Project 3: A “Parquet-cat” Tool with Column Projection

  • File: LEARN_APACHE_PARQUET_DEEP_DIVE.md
  • Main Programming Language: Python
  • Alternative Programming Languages: Java
  • Coolness Level: Level 2: Practical but Forgettable
  • Business Potential: 1. The “Resume Gold”
  • Difficulty: Level 2: Intermediate
  • Knowledge Area: Data Formats / CLI Tools
  • Software or Tool: Apache Arrow (pyarrow)
  • Main Book: The official pyarrow documentation.

What you’ll build: A utility that reads a Parquet file and prints its contents to the console, similar to cat, but with the crucial ability to select only specific columns to read.

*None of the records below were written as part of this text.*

-- ==== Sys2Proof/WellFormed.lean ====
section
/-!
DEFINITION. Sys2Proof/WellFormed.lean: which terms of the syntax are commands a sender can send: the operands lie in the ranges
the spec gives them. A meaning answers for the other terms too; nothing relies on a command being well-formed.
-/
namespace Sys2Proof

/-- A word of the core instruction whose class, opcode and function are `key` (R162). -/
def wordOf (key : Nat) (w : Word) : Bool := Machine.ikey w == key
/-- A word of CSRR or CSRW (R181). -/
def csrOf (w : Word) : Bool := wordOf 0xF000 w || wordOf 0xF010 w
/-- Arrays are F, G and W (R35). -/
def isArray (a : BitVec 2) : Bool := a != 3
/-- Fabric ports D0P0 to D3P5, numbered 0 to 23 (R346). -/
def fabricPort (p : BitVec 5) : Bool := decide (p.toNat < 24)
/-- Twin ports D0T to D3T, numbered 24 to 27 (R376). -/
def twinPort (p : BitVec 5) : Bool := decide (24 ≤ p.toNat) && decide (p.toNat < 28)
/-- A fabric or twin port. -/
def anyPort (p : BitVec 5) : Bool := decide (p.toNat < 28)
/-- Draws name one of the 277 instances of a die (R260), and no slot asks twice in one draw (R257). -/
def drawsOk (ds : List Draw) : Bool := ds.all fun x => decide (x.inst.toNat < 277) && decide (x.asking.map (·.1)).Nodup
/-- A CXL.mem write carries one 64-byte line at its address (R425). -/
def lineOf64 (a : BitVec 52) (data : List Byte) : Bool := decide (a.toNat % 64 = 0) && data.length == 64
/-- What a frame carries after its header: 0 to 4,096 bytes (R349). -/
def payloadOk (f : Frame) : Bool := decide (f.data.length ≤ 4096)
/-- A tick's telemetry covers the sixteen regions. -/
def telemetryOk (t : Telemetry) : Bool := t.regions.length == 16

/-- Whether a term is a command a sender can send. -/
def Instr.wf : Instr → Bool
  | .add _ w => wordOf 0x0000 w
  | .sub _ w => wordOf 0x0010 w
  | .and _ w => wordOf 0x0020 w
  | .or _ w => wordOf 0x0030 w
  | .xor _ w => wordOf 0x0040 w
  | .sll _ w => wordOf 0x0050 w
  | .srl _ w => wordOf 0x0060 w
  | .sra _ w => wordOf 0x0070 w
  | .slt _ w => wordOf 0x0080 w
  | .sltu _ w => wordOf 0x0090 w
  | .min _ w => wordOf 0x00A0 w
  | .max _ w => wordOf 0x00B0 w
  | .minu _ w => wordOf 0x00C0 w
  | .maxu _ w => wordOf 0x00D0 w
  | .mul _ w => wordOf 0x0100 w
  | .mulhu _ w => wordOf 0x0110 w
  | .divu _ w => wordOf 0x0120 w
  | .remu _ w => wordOf 0x0130 w
  | .movhi _ w => wordOf 0x0180 w
  | .beq _ w => wordOf 0x1000 w
  | .bne _ w => wordOf 0x1010 w
  | .blt _ w => wordOf 0x1020 w
  | .bge _ w => wordOf 0x1030 w
  | .bltu _ w => wordOf 0x1040 w
  | .bgeu _ w => wordOf 0x1050 w
  | .jal _ w => wordOf 0x1080 w
  | .jalr _ w => wordOf 0x1090 w
  | .ld8u _ w => wordOf 0x2000 w
  | .ld16u _ w => wordOf 0x2010 w
  | .ld32u _ w => wordOf 0x2020 w
  | .ld64 _ w => wordOf 0x2030 w
  | .ld8s _ w => wordOf 0x2040 w
  | .ld16s _ w => wordOf 0x2050 w
  | .ld32s _ w => wordOf 0x2060 w
  | .st8 _ w => wordOf 0x2080 w
  | .st16 _ w => wordOf 0x2090 w
  | .st32 _ w => wordOf 0x20A0 w
  | .st64 _ w => wordOf 0x20B0 w
  | .tld _ w => wordOf 0x3000 w
  | .tldt _ w => wordOf 0x3010 w
  | .tst _ w => wordOf 0x3020 w
  | .mmul _ w => wordOf 0x4000 w
  | .mmac _ w => wordOf 0x4010 w
  | .sload _ w => wordOf 0x7000 w
  | .swap _ w => wordOf 0x7010 w
  | .form _ w => wordOf 0x7020 w
  | .mtxWritePhase _ a => isArray a
  | .shadowLoadDone _ a => isArray a
  | .swapTakesEffect _ a => isArray a
  | .formSwitchDone _ a => isArray a
  | .tileLoadComplete _ _ => true
  | .tileStoreComplete _ _ => true
  | .vecAdd _ w => wordOf 0x5000 w
  | .vecSub _ w => wordOf 0x5010 w
  | .vecMul _ w => wordOf 0x5020 w
  | .fma _ w => wordOf 0x5030 w
  | .fms _ w => wordOf 0x5040 w
  | .fnma _ w => wordOf 0x5050 w
  | .vecMin _ w => wordOf 0x5060 w
  | .vecMax _ w => wordOf 0x5070 w
  | .cmp _ w => wordOf 0x5080 w
  | .sel _ w => wordOf 0x5090 w
  | .mov _ w => wordOf 0x50A0 w
  | .abs _ w => wordOf 0x50A1 w
  | .neg _ w => wordOf 0x50A2 w
  | .rcp _ w => wordOf 0x50B0 w
  | .rsq _ w => wordOf 0x50B1 w
  | .sqrt _ w => wordOf 0x50B2 w
  | .exp2 _ w => wordOf 0x50B3 w
  | .log2 _ w => wordOf 0x50B4 w
  | .redr _ w => wordOf 0x6000 w
  | .redc _ w => wordOf 0x6010 w
  | .reda _ w => wordOf 0x6020 w
  | .mand _ w => wordOf 0x6080 w
  | .mor _ w => wordOf 0x6090 w
  | .mxor _ w => wordOf 0x60A0 w
  | .mandn _ w => wordOf 0x60B0 w
  | .mnot _ w => wordOf 0x60C0 w
  | .mset _ w => wordOf 0x60D0 w
  | .mpop _ w => wordOf 0x60E0 w
  | .mfirst _ w => wordOf 0x60F0 w
  | .cvt _ w => wordOf 0xA000 w
  | .cvtmx _ w => wordOf 0xA010 w
  | .scld _ w => wordOf 0xA020 w
  | .scst _ w => wordOf 0xA030 w
  | .scset _ w => wordOf 0xA040 w
  | .vecInsnComplete _ => true
  | .dmaq _ w => wordOf 0x8000 w
  | .dmast _ w => wordOf 0x8010 w
  | .sadv _ w => wordOf 0x9000 w
  | .sread _ w => wordOf 0x9010 w
  | .swatch _ w => wordOf 0x9020 w
  | .scancel _ w => wordOf 0x9030 w
  | .swait _ w => wordOf 0x9040 w
  | .sfired _ w => wordOf 0x9050 w
  | .barr _ w => wordOf 0x9080 w
  | .bpoll _ w => wordOf 0x9090 w
  | .csrr _ w => wordOf 0xF000 w
  | .csrw _ w => wordOf 0xF010 w
  | .eret _ w => wordOf 0xF080 w
  | .halt _ w => wordOf 0xF090 w
  | .fence _ w => wordOf 0xF0A0 w
  | .programHalted _ => true
  | .fetchResponse _ => true
  | .interruptAccept _ => true
  | .tfaultResume _ _ => true
  | .tfaultAbort _ _ => true
  | .excResume _ => true
  | .excAbort _ => true
  | .fwIrqRaise _ => true
  | .mtxSeedWrite _ a _ => isArray a
  | .cvtSeedWrite _ _ => true
  | .corMtxCntClr _ => true
  | .predFlush _ => true
  | .corTileCntClr _ => true
  | .corVecCntClr _ => true
  | .vflagsAccess _ w => csrOf w
  | .corMemInv _ => true
  | .corMemCntClr _ => true
  | .hstTagWrite _ _ => true
  | .hstFlush _ => true
  | .hstFoldAccepted _ => true
  | .lineRequest _ draws => drawsOk draws
  | .sorterAgeExpire _ _ => true
  | .lineResponse _ _ draws => drawsOk draws
  | .cluSortCntClr _ => true
  | .memDmaCntClr _ => true
  | .arbCntClr _ => true
  | .arbTicketWrite _ t _ _ => decide (t.toNat < 5)
  | .arbSeedWrite _ i _ => decide (i.toNat < 277)
  | .dmaAccept _ _ => true
  | .dmaBlockDone _ _ _ draws => drawsOk draws
  | .dmaComplete _ _ => true
  | .faultReportService _ => true
  | .patrolScrub _ found _ => decide (found.toNat < 3)
  | .memStepWrite _ _ => true
  | .rgnEntryWrite _ _ _ _ => true
  | .writePacket a data _ => decide (0 < data.length) && decide (a.toNat % 256 + data.length ≤ 256)
  | .lateNoticeReceive _ => true
  | .ringEnable _ _ => true
  | .ringDisable _ _ => true
  | .streamBlockWritten _ _ b => drawsOk b.draws
  | .priResponse _ _ code => decide (code.toNat < 3)
  | .atsInvalidate _ _ => true
  | .reductionPacketArrive _ => true
  | .combineHoldExpire _ _ => true
  | .reductionEndpointWrite _ => true
  | .roundDoneNotice _ => true
  | .multicastDeliver _ _ _ => true
  | .multicastAck _ => true
  | .pacerRefill _ _ => true
  | .fenceWrite _ _ => true
  | .fenceReleaseWrite _ => true
  | .selfTestDone _ _ => true
  | .newtUngate _ => true
  | .redEntryWrite _ _ _ _ => true
  | .nocCntClr _ => true
  | .syncAdvance _ => true
  | .advanceAck _ => true
  | .watchRegistration _ => true
  | .watchFire _ => true
  | .retryResend _ => true
  | .synValWrite _ _ => true
  | .synAdvWrite _ _ => true
  | .synAttrWrite _ _ => true
  | .synCntClr _ => true
  | .barMaskWrite _ _ _ _ => true
  | .synBarCfgWrite _ _ _ => true
  | .barrierLineComplete _ _ => true
  | .barrierLate _ _ => true
  | .lendableSet _ => true
  | .stepOpen _ => true
  | .stepClose _ => true
  | .planInstall _ => true
  | .schedSet _ => true
  | .stepStatus _ => true
  | .passAStart _ => true
  | .passADone _ => true
  | .normContribute => true
  | .passBLayerDone _ => true
  | .rule0LaunchDone _ => true
  | .stepCommit => true
  | .updCntClr _ => true
  | .rs port f => fabricPort port && payloadOk f
  | .ag port f => fabricPort port && payloadOk f
  | .normUp port f => fabricPort port && payloadOk f
  | .normDown port f => fabricPort port && payloadOk f
  | .ack port f => anyPort port && payloadOk f
  | .nak port f => anyPort port && payloadOk f
  | .credit port f => fabricPort port && payloadOk f
  | .barrier port f => fabricPort port && payloadOk f
  | .abort port f => fabricPort port && payloadOk f
  | .probe port f => anyPort port && payloadOk f
  | .pfcFrame port _ _ => fabricPort port
  | .ackTimer port _ => anyPort port
  | .rtoExpire port _ => anyPort port
  | .probeTimer port _ => anyPort port
  | .rsSendStart _ => true
  | .dlSoftExpire _ => true
  | .dlHardExpire _ => true
  | .portTrained port _ => anyPort port
  | .fabPortSet _ => true
  | .fabPortStatus _ => true
  | .groupSet _ => true
  | .chanSet _ => true
  | .shardSet _ => true
  | .deadlineSet _ => true
  | .groupClear _ => true
  | .fabCntClr => true
  | .hello port f _ => twinPort port && payloadOk f
  | .bond port f _ => twinPort port && payloadOk f
  | .decision port f => twinPort port && payloadOk f
  | .mirror port f _ => twinPort port && payloadOk f
  | .mack port f => twinPort port && payloadOk f
  | .mskip port f => twinPort port && payloadOk f
  | .heartbeat port f => twinPort port && payloadOk f
  | .unbond port f => twinPort port && payloadOk f
  | .unbondAck port f => twinPort port && payloadOk f
  | .heartbeatTimer port => twinPort port
  | .partnerLoss => true
  | .bondTimeout => true
  | .twnBond _ _ => true
  | .twnUnbond _ => true
  | .twnMirrorSet _ => true
  | .twnStatus _ => true
  | .twnStore _ => true
  | .twnCntClr => true
  | .firmwareTick t => telemetryOk t
  | .inputSample _ _ _ => true
  | .thermalTrip _ _ _ => true
  | .pllRelockDone _ => true
  | .railSlewDone _ => true
  | .funcTransitionDone f _ => decide (f.toNat < 44)
  | .powerCapSet _ => true
  | .powerStatus _ => true
  | .pointLimit _ => true
  | .funcEnable _ => true
  | .funcDisable _ => true
  | .park _ => true
  | .wake _ => true
  | .powerSettings _ => true
  | .profileClear _ => true
  | .pwrCntClr => true
  | .linkTrain _ _ _ => true
  | .perstAssert => true
  | .perstDeassert => true
  | .functionLevelReset => true
  | .configRequest _ _ => true
  | .hostMemRead _ found _ => decide (found.toNat < 3)
  | .hostMemWrite a data => lineOf64 a data
  | .h2dSnoop _ => true
  | .cmdRingEnable _ _ _ => true
  | .sqTailWrite _ _ => true
  | .cqHeadWrite _ _ => true
  | .coalTimer _ => true
  | .windowBaseWrite _ _ => true
  | .cmdCntClr => true
  | .v1Packet _ => true
  | .unassignedOpcode _ => true
  | .nop _ => true
  | .identify _ => true
  | .enumerate _ => true
  | .health _ => true
  | .regRead _ => true
  | .regWrite _ => true
  | .copy _ => true
  | .fill _ => true
  | .map _ => true
  | .unmap _ => true
  | .mark _ => true
  | .ptPool _ => true
  | .redSet _ => true
  | .mcgSet _ => true
  | .bias _ => true
  | .launch _ => true
  | .launchComplete _ => true
  | .stop _ => true
  | .launchStatus _ => true
  | .raise _ => true
  | .syncAdv _ => true
  | .syncRead _ => true
  | .syncSet _ => true
  | .syncAttr _ => true
  | .syncWait _ => true
  | .syncWaitTimeout _ _ => true
  | .barCfg _ => true
  | .barArrive _ => true
  | .configStage _ => true
  | .configCommit _ => true
  | .configStatus _ => true
  | .setImmediate _ => true
  | .fenceCmd _ => true
  | .unfence _ => true
  | .fenceStatus _ => true
  | .fwStage _ => true
  | .fwActivate _ => true
  | .fwStatus _ => true
  | .fwRestart _ => true
  | .svnCommit _ => true
  | .jnlRead _ => true
  | .jnlState _ => true
  | .jnlResetPolicy _ => true
  | .rplRecordStart _ => true
  | .rplRecordStop _ => true
  | .rplStatus _ => true
  | .rplReplayStart _ => true
  | .rplReplayStop _ => true
  | .rplMark _ => true
  | .getVersion => true
  | .getCapabilities _ => true
  | .negotiateAlgorithms _ _ _ _ => true
  | .getDigests => true
  | .getCertificate _ _ _ => true
  | .challenge _ _ => true
  | .getMeasurements _ _ _ => true
  | .keyExchange _ _ => true
  | .finish _ _ => true
  | .spdmHeartbeat _ => true
  | .keyUpdate _ => true
  | .endSession _ => true
  | .doeDiscovery _ _ => true
  | .cdatRead _ => true
  | .mbxDataWrite _ off data => decide (0 < data.length) && decide (off.toNat + data.length ≤ 8192)
  | .mbxH2fSend _ _ _ => true
  | .mbxF2hSend _ _ _ => true
  | .mbxH2fRelease _ _ => true
  | .mbxF2hRelease _ _ => true
  | .fwReady _ => true
  | .mbxCntClr _ => true
  | .mbxHostDbSet _ _ => true
  | .mbxFwDbSet _ _ => true
  | .dbMaskWrite _ _ _ => true
  | .vinRise => true
  | .vinFall => true
  | .modRstAssert => true
  | .overcurrent => true
  | .overvoltage => true
  | .overtempShutdown cause => decide (cause.toNat < 3)
  | .shutdownHoldExpire => true
  | .startupStepPass _ _ => true
  | .startupTryFail _ _ _ => true
  | .step1RetryTimer => true
  | .linkRetrainTimer => true
  | .d2dFlitCrcFail _ _ => true
  | .d2dRetrainDone _ _ _ => true
  | .modLogHeadWrite _ => true
  | .modLogBaseWrite _ => true
  | .modErrCntClr => true
  | .resetReq _ => true
  | .jnlClear _ => true
  | .sbFlashDataRead => true
  | .alertResponse _ => true
  | .tapReset => true
  | .extest _ _ _ => true
  | .samplePreload _ _ _ => true
  | .idcode _ => true
  | .usercode _ => true
  | .highz _ => true
  | .clamp _ => true
  | .extestPulse _ _ _ => true
  | .extestTrain _ _ _ => true
  | .bypass _ _ => true
  | .ccdbg _ _ _ _ => true
  | .registerWrite a _ _ => decide (a.toNat % 4 = 0)
  | .modRstDeassert => true
  | .flrDone => true
  | .atsTranslationCompletion _ _ _ _ => true
  | .foreignFrame port => anyPort port
  | .badFcsFrame port => anyPort port
  | .linkRetry _ _ => true
  | .linkDown port => anyPort port
  | .overvoltageRelease => true
  | .fwStageDone _ => true

end Sys2Proof
end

Why it teaches Parquet: This project demonstrates the primary advantage of a columnar format: column projection. You’ll prove that reading two columns from a 100-column file is much faster than reading all 100 columns, as the tool only needs to touch the data for the selected columns.

Core challenges you’ll face:

  • Reading a Parquet file into a table → maps to using pq.read_table()
  • Implementing column selection → maps to using the columns argument in the read API to perform projection
  • Converting table data to a readable format → maps to iterating through the table or converting to pandas for printing
  • Handling large files without OOM errors → maps to reading the file in batches of row groups

Key Concepts:

  • Column Projection: The concept of only reading the columns required for a query.
  • Batched Reads: ParquetFile.iter_batches() in pyarrow for streaming data.
  • Arrow Tables and RecordBatches: The in-memory data structures pyarrow uses.

Difficulty: Intermediate Time estimate: Weekend Prerequisites: Project 1.

Real world outcome: A CLI tool that can quickly inspect the data in even very large Parquet files.

# Read all data from a file
$ python parquet_cat.py my_data.parquet

# Read only the 'name' and 'age' columns, which is much faster
$ python parquet_cat.py my_data.parquet --columns name age

Implementation Hints:

  1. Use argparse to accept a file path and an optional list of column names.
  2. The core of your logic will be pyarrow.parquet.read_table(file_path, columns=column_list).
  3. If column_list is empty or not provided, it will read all columns. If it’s provided, pyarrow will automatically perform the column projection at the read level.
  4. Once you have the Table object, you can convert it to a pandas DataFrame with table.to_pandas() and print it.
  5. Advanced version: To handle files that don’t fit in memory, open the file with ParquetFile and use iter_batches(columns=column_list). This will give you an iterator of RecordBatch objects, which you can process one at a time.

Learning milestones:

  1. Cat a small file with all columns → Your basic read-and-print logic works.
  2. Select a single column and print it → You’ve successfully implemented column projection.
  3. Time the difference between reading 2 columns vs. 20 columns on a large file → You have concrete proof of the performance benefit.
  4. Implement batched reading for a file that is larger than RAM → You can now handle arbitrarily large datasets.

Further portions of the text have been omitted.